Joshua jumps from a platform diving board that is 32 feet above the water. The position of the diver can be modeled by s(t) = -16t2+16t+32, where s is his position and t is the seconds that have gone by since he jumped.
When does the diver hit the water, and what was his velocity?
Oh good grief, feet :( old text
had initial speed 16 ft/s up ? I guess ?
h = 32 + 16 t - 16 t^2
0 = 32 + 16 t - 16 t^2
solve quadratic
t = [ -16 +/- sqrt ( 256+2048) ] /-32
t = 2 seconds
v = dh/dt = 16 - 32 t
= 16 - 64
= -48 ft/s
To find when the diver hits the water, we need to determine the value of t when s(t) equals zero. This is because at the time when the diver hits the water, his position is at the water level.
Let's set s(t) = 0:
-16t^2 + 16t + 32 = 0
Now, we can solve this quadratic equation. We can either factor it or use the quadratic formula. To use the quadratic formula, which is a = -16, b = 16, and c = 32, the formula is:
t = (-b ± √(b^2 - 4ac)) / (2a)
Applying the formula, we have:
t = (-(16) ± √((16)^2 - 4(-16)(32))) / (2(-16))
t = (-16 ± √(256 + 2048)) / (-32)
t = (-16 ± √(2304)) / (-32)
t = (-16 ± 48) / (-32)
This gives us two possible solutions:
1. When t = (-16 + 48) / (-32) = 32 / -32 = -1
2. When t = (-16 - 48) / (-32) = -64 / -32 = 2
Since time cannot be negative in this context, the diver hits the water at t = 2 seconds.
To find the velocity of the diver at that time t = 2, we can calculate the derivative of s(t) with respect to t. The derivative of s(t) is the velocity function v(t).
v(t) = s'(t) = -32t + 16
Substituting t = 2 into this equation gives us:
v(2) = -32(2) + 16
v(2) = -64 + 16
v(2) = -48
Therefore, the velocity of the diver when he hits the water is -48 feet per second.
To find out when the diver hits the water and what his velocity is, we need to solve the equation s(t) = -16t^2 + 16t + 32 for t.

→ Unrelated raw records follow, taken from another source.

-- ==== Sys2Proof/Machine/HostSide.lean ====
section
/-!
DEFINITION. Sys2Proof/Machine/HostSide.lean: the host link (19 R475 to R483), event queues (18 R459 to R466), configuration
integrity (18 R467 to R472), BAR2, the hummock register block (07 R186, R187), register writes (18 R453 to R456), and the steps
after which stalled accesses go on.
-/

namespace Sys2Proof.Machine

/-! ### BAR2 (18 R458; 19 R481) -/

/-- The DPA of offset o of the window. -/
def State.bar2Dpa (s : State) (o : Nat) : Nat :=
  let b := s.link.bar2Log2
  let base := (s.regField 0x100030 28 14) * 2 ^ 28
  (base / 2 ^ b * 2 ^ b + o) % 2 ^ 42

def bar2Len : Bar2Op → Nat
  | .read n => n
  | .write bs => bs.length
  | .masked bs => bs.length
  | .poisoned n => n

/-- The runs of bytes that a write's byte enables name, from offset k on; `run` is the one being gathered, backwards. -/
def enabledRuns : Nat → List Byte → List (Option Byte) → List (Nat × List Byte)
  | k, run, [] => if run.isEmpty then [] else [(k - run.length, run.reverse)]
  | k, run, some b :: bs => enabledRuns (k + 1) (b :: run) bs
  | k, run, none :: bs => (if run.isEmpty then [] else [(k - run.length, run.reverse)]) ++ enabledRuns (k + 1) [] bs

/-- No part of the access meets a sector in reset or a frame being zeroed (R481; 09 R232). -/
def State.bar2Open (s : State) (a n : Nat) : Bool :=
  (piecesOf a n).all fun p =>
    dpaReserved p.1 || (s.sectorRuns (dpaSector p.1) && !s.mem.zeroing.contains (dpaFrame p.1))

/-- Bytes written at DPA a. -/
def State.bar2Put (s : State) (a : Nat) (bs : List Byte) : State :=
  ((piecesOf a bs.length).foldl (fun (acc : State × List Byte) p =>
    (acc.1.physWrite .bar2 p.1 (acc.2.take p.2), acc.2.drop p.2)) (s, bs)).1

/-- The access is made; a poisoned write is dropped and reported through AER (19 R476). -/
def State.bar2Do (s : State) (a : Nat) (op : Bar2Op) : State :=
  match op with
  | .read n =>
    let r := (piecesOf a n).foldl (fun (acc : State × List Byte × Bool) p =>
      let x := acc.1.physRead .bar2 p.1 p.2 0xFF
      (x.s, acc.2.1 ++ x.bytes, acc.2.2 || x.poison.isSome)) (s, [], false)
    r.1.emit (.completion r.2.1 r.2.2)
  | .write bs => s.bar2Put a bs
  | .masked bs => (enabledRuns 0 [] bs).foldl (fun (acc : State) r => acc.bar2Put (a + r.1) r.2) s
  | .poisoned _ => s.emit .aerPoison

def execBar2Access (offset : BitVec 42) (op : Bar2Op) (s : State) : Host.Outcome State Fault Refusal :=
  if !s.hostOk || 2 ^ s.link.bar2Log2 < offset.toNat + bar2Len op then .next s
  else
    let a := s.bar2Dpa offset.toNat
    let dropped := match op with
      | .poisoned _ => true
      | _ => false
    .next (if dropped || s.bar2Open a (bar2Len op) then s.bar2Do a op
      else s.modLink fun l => { l with stalls := l.stalls ++ [(offset, op)] })

/-- The oldest access stalled on a sector in reset has stalled for 1 ms (R481). -/
def execBar2StallTimeout (s : State) : Host.Outcome State Fault Refusal :=
  match s.link.stalls.find? fun x => !s.sectorRuns (dpaSector (s.bar2Dpa x.1.toNat)) with
  | none => .next s
  | some x =>
    let s1 := s.modLink fun l => { l with stalls := l.stalls.erase x }
    .next (match x.2 with
      | .read n => s1.emit (.completion (List.replicate n 0) false)
      | _ => s1)

/-! ### Event queues (18 R461 to R466) -/

def eqBase (q : Nat) : Nat := 0x301000 + 0x100 * q

/-- Entries of the host ring; none where LOG2 leaves EN without effect. -/
def State.eqSize (s : State) (q : Nat) : Option Nat :=
  let l := s.regField (eqBase q + 8) 1 5
  if 8 ≤ l ∧ l ≤ 16 then some (2 ^ l) else none

/-- The head of the backlog may be written now. -/
def State.eqReady (s : State) (q : Nat) : Option (BitVec 8 × BitVec 32 × BitVec 16 × List Byte) :=
  match s.eqSize q, (s.eq q).backlog with
  | some n, e :: _ =>
    let x := s.eq q
    if s.hostOk && (s.reg (eqBase q + 8)).getLsbD 0 && (!x.blkd || x.retry) &&
      (x.tail.toNat + 1) % n != s.regField (eqBase q + 0x10) 0 16 % n then some e else none
  | _, _ => none

/-- R459. -/
def eventBytes (e : BitVec 8 × BitVec 32 × BitVec 16 × List Byte) (phase : Bool) : List Byte :=
  [e.1, BitVec.ofNat 8 ((if phase then 1 else 0) + (if e.2.2.1 = 0 then 0 else 2))] ++ leBytes 2 e.2.2.1.toNat ++
    leBytes 4 e.2.1.toNat ++ slice e.2.2.2 0 24

def State.eqVector (s : State) (q : Nat) : State := s.msix ((s.reg (eqBase q + 8)).extractLsb' 6 11)

def execEventQueueWrite (q : Fin 2) (s : State) : Host.Outcome State Fault Refusal :=
  match s.eqReady q with
  | none => .next s
  | some e =>
    let x := s.eq q
    let i := x.tail.toNat
    let s1 := s.emit (.hostWrite (s.reg (eqBase q) + BitVec.ofNat 64 (32 * i)) (eventBytes e x.phase))
    let wrap : Bool := i + 1 == (s.eqSize q).getD 1024
    let s2 := s1.setEq q
      { x with
        tail := if wrap then 0 else x.tail + 1, phase := if wrap then !x.phase else x.phase, backlog := x.backlog.tail
        blkd := false, retry := false }
    .next (if (s.reg (eqBase q + 0x28)).getLsbD e.1.toNat then s2.eqVector q else s2)

def execEventWriteFailed (q : Fin 2) (_resp : DmaResp) (s : State) : Host.Outcome State Fault Refusal :=
  match s.eqReady q with
  | none => .next s
  | some _ => .next ((s.setEq q { s.eq q with blkd := true, retry := false }).eqVector q)

/-- A write of ERR_EQ_HEAD frees room, and asks for a blocked write again (R462). -/
def State.eqHeadStore (s : State) (m : Master) (q : Nat) (half : Option Bool) (v : BitVec 64) : State :=
  let (s1, _) := s.regStore m (eqBase q + 0x10) half v
  if masterPriv m then s1.setEq q { s1.eq q with retry := (s1.eq q).blkd } else s1

def execEqHeadWrite (m : Master) (q : Fin 2) (idx : BitVec 16) (s : State) : Host.Outcome State Fault Refusal :=
  .next (if s.arrives m then s.eqHeadStore m q none (idx.setWidth 64) else s)

def State.eqCtlStore (s : State) (m : Master) (q : Nat) (half : Option Bool) (v : BitVec 64) : State :=
  let (s1, old) := s.regStore m (eqBase q + 8) half v
  if (s1.reg (eqBase q + 8)).getLsbD 0 && !old.getLsbD 0 && (s1.eqSize q).isSome then
    (s1.setReg (eqBase q + 0x10) 0).setEq q { s1.eq q with tail := 0, phase := true }
  else s1

def execEqEnable (m : Master) (q : Fin 2) (v : BitVec 64) (s : State) : Host.Outcome State Fault Refusal :=
  .next (if s.arrives m then s.eqCtlStore m q none v else s)

/-! ### Configuration integrity (18 R467 to R472) -/

def cfgRef (r : Nat) : Nat := 0x100100 + 8 * r

def State.modCip (s : State) (f : Cip → Cip) : State := { s with cip := f s.cip }

def bit10 (r : Nat) : BitVec 10 := 1#10 <<< r

/-- The in-scope values of a region, as the FEP records them. -/
def State.configCopy (s : State) (r : Nat) : Store (BitVec 64) :=
  (regionOffs r).foldl (fun m o => sset 0 m o (s.scoped o)) []

def State.openRegions (s : State) (mask : BitVec 10) : State :=
  s.modCip fun c => { c with isOpen := c.isOpen ||| (mask &&& ~~~c.drift) }

def execCipCfgOpen (m : Master) (mask : BitVec 10) (s : State) : Host.Outcome State Fault Refusal :=
  .next (s.strobe m 0x100300 fun t => t.openRegions mask)

/-- Compute region r at once; it closes where the result is its reference. -/
def State.commitRegion (s : State) (r : Nat) : State :=
  let c := s.regionCrc r
  let ref := (s.reg (cfgRef r)).setWidth 32
  let s1 := s.modCip fun x => { x with cur := sset 0 x.cur r c }
  if c = ref then
    s1.modCip fun x => { x with isOpen := x.isOpen &&& ~~~(bit10 r), copies := sset [] x.copies r (s.configCopy r) }
  else s1.driftEvent 3 r 0 ref.toNat c.toNat

def State.commitRegions (s : State) (mask : BitVec 10) : State :=
  (List.range 10).foldl (fun (acc : State) r => if mask.getLsbD r then acc.commitRegion r else acc) s

def execCipCfgCommit (m : Master) (mask : BitVec 10) (s : State) : Host.Outcome State Fault Refusal :=
  .next (s.strobe m 0x100308 fun t => t.commitRegions mask)

/-- Region r is computed on a pass: its sector is not in reset. -/
def State.regionRuns (s : State) (r : Nat) : Bool :=
  s.board.coreOn && s.err.chip.isNone && (decide (8 ≤ r) || (s.sectorRun r).isNone)

def execConfigCheckPass (region : Fin 10) (s : State) : Host.Outcome State Fault Refusal :=
  if !s.regionRuns region then .next s
  else
    let c := s.regionCrc region
    let ref := (s.reg (cfgRef region)).setWidth 32
    let s1 := s.modCip fun x => { x with cur := sset 0 x.cur region c }
    .next (if s.regionOpen region || c = ref || s.cip.drift.getLsbD region then s1
      else (s1.modCip fun x => { x with drift := x.drift ||| bit10 region }).driftEvent 0 region 0 ref.toNat c.toNat)

/-- Fields of a register in scope that differ from the copy. -/
def fieldsDiffer (s : State) (off : Nat) (copy : BitVec 64) : Nat :=
  match cfgScope off with
  | none => 0
  | some (_, mask) =>
    (regFlds off).countP fun f => (s.reg off ^^^ copy) &&& mask &&& fldMask f != 0

def State.restoreReg (s : State) (off : Nat) (copy : BitVec 64) : State :=
  match cfgScope off with
  | none => s
  | some (_, mask) => s.setReg off ((s.reg off &&& ~~~mask) ||| (copy &&& mask))

/-- The level that a persistent drift enters, one higher each time (R470). -/
def State.driftLadder (s : State) (r : Nat) : State :=
  let lv := (if r < 8 then 3 else 4) + sget 0 s.cip.persists r
  let s1 := s.modCip fun c => { c with persists := sset 0 c.persists r (sget 0 c.persists r + 1) }
  let code := errCode (Nat.min lv 5) 0x33 r 0x031
  if lv = 3 then s1.sectorReset r code else if lv = 4 then s1.chipReset code false else s1.powerCycleReq code

def State.clearDrift (s : State) (r : Nat) : State :=
  s.modCip fun c => { c with drift := c.drift &&& ~~~(bit10 r), persists := sset 0 c.persists r 0 }

/-- The FEP has rewritten what differs, and the region is computed again. A region that a reset reopened has nothing to
compare with: its drift ends. -/
def execDriftRewriteDone (region : Fin 10) (s : State) : Host.Outcome State Fault Refusal :=
  if !(s.cip.drift.getLsbD region && s.procReady fepIx && s.regionRuns region) then .next s
  else
    let copy : Store (BitVec 64) := sget [] s.cip.copies region
    let ref := (s.reg (cfgRef region)).setWidth 32
    if s.regionOpen region then .next ((s.clearDrift region).driftEvent 1 region 0 ref.toNat (s.regionCrc region).toNat)
    else
      let n := ((regionOffs region).map fun o => fieldsDiffer s o (sget 0 copy o)).sum
      let s1 := (regionOffs region).foldl (fun (acc : State) o => acc.restoreReg o (sget 0 copy o)) s
      let c := s1.regionCrc region
      let s2 := s1.modCip fun x => { x with cur := sset 0 x.cur region c }
      .next (if c = ref then (s2.clearDrift region).driftEvent 1 region n ref.toNat c.toNat
        else (s2.driftEvent 2 region n ref.toNat c.toNat).driftLadder region)

/-! ### Release to the host (20 R502 step 8) -/

/-- The MGP's own counter in units of 40 ns since its last restart (15 R392): to the millisecond by the model's clock, and within it a
free value. -/
def State.mgpCount (s : State) (free : Nat) : BitVec 64 :=
  BitVec.ofNat 64 ((s.fw.ms - (s.proc mgpIx).since) * 25000 + free % 25000)

/-- An entry that the MGP makes itself, of severity `sev` and with one argument. What else it holds is not stated (log 12). -/
def State.ownEntry (s : State) (what : String) (sev : BitVec 8) (arg : Nat) : State :=
  let (k, s1) := s.draw
  let free := Config.freeBytes what k
  s1.logEntry 11 sev (BitVec.ofNat 16 (field free 0 2)) (BitVec.ofNat 32 (field free 2 4)) (s1.mgpCount (field free 6 4))
    [BitVec.ofNat 64 arg] (field free 10 1 % 2 == 1)

/-- The MGP's INFO entry at the end of a step of start-up. -/
def State.stepLog (s : State) (step : Nat) : State := s.ownEntry "step-log" 1 step

/-- Firmware commits region r: its reference is what the registers hold (18 R469). -/
def State.fwCommit (s : State) (r : Nat) : State :=
  (s.setReg (cfgRef r) ((s.regionCrc r).setWidth 64)).commitRegion r

/-- Step 8: once step 7 is complete and the link is up. -/
def State.tryRelease (s : State) : State :=
  if s.board.step = 7 && s.link.up && !s.board.stopped && !s.board.released then
    let s1 := [0, 1, 2, 3, 4, 5, 6, 7, 9].foldl (fun (acc : State) r => acc.fwCommit r) s
    let s2 := { s1 with board := { s1.board with released := true, step := 8 } }.emit .drs
    s2.stepLog 8
  else s

/-! ### Host link resets (19 R482, R483) -/

/-- Clear EN of a register. -/
def State.clearEn (s : State) (off : Nat) : State := s.setReg off (s.reg off &&& ~~~1#64)

def State.cplOff (s : State) (c : Nat) : State :=
  let off := 0x2008 + 32 * c
  if (s.reg off).getLsbD 0 then (s.clearEn off).unplace c else s

/-- Replies that wait are not rewritten (R482 item 3; 11 R285): a BIST run on the ring goes on without one. -/
def State.dropReplies (s : State) : State :=
  ((s.modFe fun f => { f with wait := none, heldReply := none }).modMss fun m =>
    { m with bist := m.bist.map fun b =>
      match b.reply.path with
      | .ring => { b with reply := { b.reply with path := .session 0 } }
      | _ => b }).jot fepIx

def State.linkReset (s : State) : State :=
  let s1 := s.modLink fun l =>
    { l with
      up := false, lanes := 0, width := 0, rate := 0, d3 := false, bar2Log2 := 28, unmasked := [], ide := [], stalls := []
      regStalls := l.regStalls.filter fun a => a.m != .host }
  let s2 : State := ([0x40, 0x301008, 0x301108, 0x508210].foldl (fun (acc : State) o => acc.clearEn o) s1).freeDoorbells
  let s3 : State := (List.range 64).foldl (fun (acc : State) c => acc.cplOff c) s2
  let s4 := (s3.modCip fun c => { c with isOpen := c.isOpen ||| 0x100#10 }).dropReplies
  let s5 := s4.modMss fun m =>
    { m with
      eids := sdel m.eids (bindingIx .pcie)
      relays := m.relays.filter fun r => r.binding != .pcie
      waiting := m.waiting.filter fun w => w.2 == .mailbox || (w.1 != .pcie && w.1 != .doe) }
  s5.startXfers s5.mss.xfers.length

To do this, set s(t) equal to zero since the water level is at height zero.
0 = -16t^2 + 16t + 32
Now we have a quadratic equation. We can solve it by factoring, completing the square, or using the quadratic formula. Let's use the quadratic formula:
t = (-b ± √(b^2 - 4ac)) / (2a)
In this equation, a = -16, b = 16, and c = 32. Plug in these values:
t = (-16 ± √(16^2 - 4(-16)(32))) / (2(-16))
Simplifying further:
t = (-16 ± √(256 + 2048)) / (-32)
t = (-16 ± √2304) / (-32)
t = (-16 ± 48) / (-32)
Now we get two solutions:
t1 = (-16 + 48) / (-32)
t2 = (-16 - 48) / (-32)
Calculating further:
t1 = 32 / -32
t1 = -1
t2 = -64 / -32
t2 = 2
Therefore, the diver hits the water at t = -1 (one second before jumping) and t = 2 (two seconds after jumping).
To find the velocity at these times, we can take the derivative of the position function, s(t), with respect to time, t:
v(t) = s'(t)
v(t) = -32t + 16
Now we can substitute t = -1 and t = 2 into the velocity function to find the diver's velocities at those times:
v(-1) = -32(-1) + 16
v(-1) = 32 + 16
v(-1) = 48 ft/s
v(2) = -32(2) + 16
v(2) = -64 + 16
v(2) = -48 ft/s
Therefore, the diver's velocity at t = -1 is 48 ft/s and at t = 2 is -48 ft/s. The negative velocity at t = 2 indicates that the diver is moving downward at that time.